*Problem to work on*
Nothing outside the range is wanted. Repeat exactly the lines below from the one with "p), inp⟩ :: rest)" through the one with "step_of_decode h rfl ((decode_readWord".
START Records
/-- Settles O10: a rejected access only logs, and an instruction works on the unit that owns its port. -/
theorem accessTouchesOnlyItsUnit : Obligations.AccessTouchesOnlyItsUnit := by
  intro s t a ht
  obtain h | ⟨code, -, h⟩ | ⟨i, hi, h⟩ := performAccess_cases a s
  · obtain rfl : s = t := Host.Outcome.next.inj (h.symm.trans ht)
    exact ⟨fun _ => rfl, fun _ => rfl, fun _ => rfl, rfl, rfl, rfl, rfl⟩
  · obtain rfl := Host.Outcome.next.inj (h.symm.trans ht)
    rw [State.rejectAccess_eq]
    exact ⟨fun _ => rfl, fun _ => rfl, fun _ => rfl, rfl, rfl, rfl, rfl⟩
  · obtain ⟨u, hu, heff⟩ := acts_of_decode hi s
    obtain rfl : u = t := Host.Outcome.next.inj (hu.symm.trans (h.symm.trans ht))
    obtain ⟨hpic, hpit, hcmos⟩ := heff.keeps_units (ownerOfInstr_of_decode hi) (ownerOf_isSome_of_decode hi)
    exact ⟨hpic, hpit, hcmos, heff.params, heff.inp, heff.pending, heff.delivered⟩

/-- Settles O36: an effect on one unit moves the base only where the instruction rotates, and the grant only under AEOI
with rotation on. -/
theorem baseMovesOnlyByRotation : Obligations.BaseMovesOnlyByRotation := by
  intro i s t ht hne
  obtain hacts | rfl | ⟨k, rfl⟩ := acts_or_poll i
  · obtain ⟨u, hu, heff⟩ := hacts s
    obtain rfl : u = t := Host.Outcome.next.inj (hu.symm.trans ht)
    cases heff with
    | pic _ _ _ base =>
      obtain hfive | hsix | hseven := base.resolve_left hne
      · exact .inl hfive
      · exact .inr (.inl hsix)
      · exact .inr (.inr (.inl hseven))
    | pit => exact absurd rfl hne
    | cmos => exact absurd rfl hne
  · obtain rfl : s.pollLines = t := Host.Outcome.next.inj ht
    exact absurd s.collected_pollLines.base hne
  · obtain rfl : s.grant k = t := Host.Outcome.next.inj ht
    refine .inr (.inr (.inr ⟨k, rfl, ?_⟩))
    by_contra hrot
    exact hne ((s.pic.grant_base k).trans (if_neg hrot))

end Sys2Proof.Machine
end

section
/-!
PROOFS. One step of a given operation (20_memory R73): a port access that decodes, one that is rejected, and a poll; and
the statements that say what these steps do.
-/
namespace Sys2Proof.Machine

/-! ## The word of an access as a number (30_encoding R90) -/

theorem toNat_writeWord (p : Port) (v : Byte) : (writeWord p v).toNat = 0x1000000 + p.toNat * 256 + v.toNat := by
  have hp : p.toNat < 2 ^ 16 := p.isLt
  have hv : v.toNat < 2 ^ 8 := v.isLt
  have h : (writeWord p v).toNat = (((1#1).toNat <<< 16 ||| p.toNat) <<< 8 ||| v.toNat) := by
    rw [← BitVec.toNat_append, ← BitVec.toNat_append]; rfl
  rw [h, ← Nat.shiftLeft_add_eq_or_of_lt hp, ← Nat.shiftLeft_add_eq_or_of_lt hv, Nat.shiftLeft_eq, Nat.shiftLeft_eq]
  simp only [BitVec.toNat_ofNat]
  omega

theorem toNat_readWord (p : Port) : (readWord p).toNat = p.toNat * 256 := by
  have hp : p.toNat < 2 ^ 16 := p.isLt
  have h : (readWord p).toNat = (((0#1).toNat <<< 16 ||| p.toNat) <<< 8 ||| (0#8).toNat) := by
    rw [← BitVec.toNat_append, ← BitVec.toNat_append]; rfl
  rw [h, ← Nat.shiftLeft_add_eq_or_of_lt hp, Nat.shiftLeft_eq, Nat.shiftLeft_eq]
  simp

/-- Of a value wider than a byte the low 8 bits are written (log 10). -/
theorem accessWord_eq_ofNat (a : PortAccess) : accessWord a = BitVec.ofNat 25 (if a.dir = .write
    then 0x1000000 + a.port.toNat * 256 + a.value.toNat % 256 else a.port.toNat * 256) := by
  have hp : a.port.toNat < 65536 := a.port.isLt
  apply BitVec.eq_of_toNat_eq
  rw [BitVec.toNat_ofNat]
  unfold accessWord
  cases a.dir with
  | write =>
    rw [if_pos rfl, toNat_writeWord, BitVec.toNat_setWidth]
    omega
  | read =>
    rw [if_neg nofun, toNat_readWord]
    omega

/-! ## The step of an issued operation -/

section

variable {s : State} {inp : Inputs} {rest : List Request}

theorem step_of_issues {c : Call} (h : s.Issues c inp rest) : step s = perform c (s.accept ⟨c, inp⟩ rest) := by
  simp only [step, stepState, h]

/-- A one-byte access that decodes runs its instruction. -/
theorem step_of_decode {a : PortAccess} {i : Instr} (h : s.Issues (.port a) inp rest) (hsize : a.size = 1)
    (hi : decode s.ctx (accessWord a) = .ok i) : step s = exec i (s.accept ⟨.port a, inp⟩ rest) := by
  have hctx : (s.accept ⟨.port a, inp⟩ rest).ctx = s.ctx := rfl
  rw [step_of_issues h, perform, performAccess, ownerOf_isSome_of_decode hi, Bool.true_or, if_pos rfl, if_pos hsize,
    performByte, hctx, hi]

/-- A port write that decodes (00_scope R10). -/
theorem step_out {p : Port} {v : Byte} {i : Instr} (h : s.pending = ⟨.port (outAccess p v), inp⟩ :: rest)
    (hi : decodeWrite s.ctx p v = .ok i) : step s = exec i (s.accept ⟨.port (outAccess p v), inp⟩ rest) := by
  have hword : accessWord (outAccess p v) = writeWord p v := by
    simp [accessWord, outAccess, BitVec.setWidth_setWidth_of_le]
  exact step_of_decode h rfl (by rw [hword, decode_writeWord, hi])

/-- A port read that decodes (00_scope R10). -/
theorem step_in {p : Port} {i : Instr} (h : s.pending = ⟨.port (inAccess p), inp⟩ :: rest)
    (hi : decodeRead s.ctx p = .ok i) : step s = exec i (s.accept ⟨.port (inAccess p), inp⟩ rest) :=
  step_of_decode h rfl ((decode_readWord s.ctx p).trans hi)

/-- A rejected access is the record the rules of 40_port_contract give. -/
theorem rejectAccess_accept {code : DiagCode} (r : Request) (a : PortAccess) :
    (s.accept r rest).rejectAccess code a = { s with
      pending := rest
      inp := r.inp
      diag := s.diag ++ [⟨code, some a.port⟩]
      ret := if a.dir = .read then .byte (Config.noValue s.draws) else .nothing
      draws := if a.dir = .read then s.draws + 1 else s.draws } := State.rejectAccess_eq _ _ _

end

/-- The three phases of `poll()` (41_pic R162 to R164). -/
theorem performPoll_phases (s : State) : ∃ u w : State, exec .hostPollAttachedDevices s = .next u ∧
    exec .hostPollResolve u = .next w ∧ performPoll s = finishPoll w := ⟨_, _, rfl, rfl, rfl⟩

/-- Phase 3 runs for a winner, and only then (41_pic R164). -/
theorem finishPoll_of_winner {w : State} {i : Irq} (h : w.ret = .winner (some i)) :
    finishPoll w = exec (.hostPollGrant i) w := by
  simp only [finishPoll, h]

theorem finishPoll_of_no_winner {w : State} (h : w.ret = .winner none) :
    finishPoll w = .next { w with ret := .vector none } := by
  simp only [finishPoll, h]

/-- Settles O5, clause by clause: the word, the decode context, and the step of each call. -/
theorem stepRunsTheIssuedOperation : Obligations.StepRunsTheIssuedOperation := by
  refine ⟨accessWord_eq_ofNat, fun _ => rfl, ?access, ?pushIrq, ?attach, ?poll, ?idle⟩
  case access => exact fun s a inp rest i h _ hsize hi => step_of_decode h hsize hi
  case pushIrq => exact fun s inp rest n h => step_of_issues h
  case attach => exact fun s inp rest n d h => step_of_issues h
  case poll =>
    intro s inp rest h
    obtain ⟨u, w, hcollect, hresolve, hfinish⟩ := performPoll_phases (s.accept ⟨.poll, inp⟩ rest)
    have hstep : step s = finishPoll w := (step_of_issues h).trans hfinish
    rw [hstep]
    exact ⟨u, w, hcollect, hresolve, fun _ => finishPoll_of_winner, finishPoll_of_no_winner⟩
  case idle =>
    intro s h
    simp only [step, stepState, h]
END Records
*Completed exercise*
theorem step_in {p : Port} {i : Instr} (h : s.pending = ⟨.port (inAccess p), inp⟩ :: rest)
    (hi : decodeRead s.ctx p = .ok i) : step s = exec i (s.accept ⟨.port (inAccess p), inp⟩ rest) :=
  step_of_decode h rfl ((decode_readWord s.ctx p).trans hi)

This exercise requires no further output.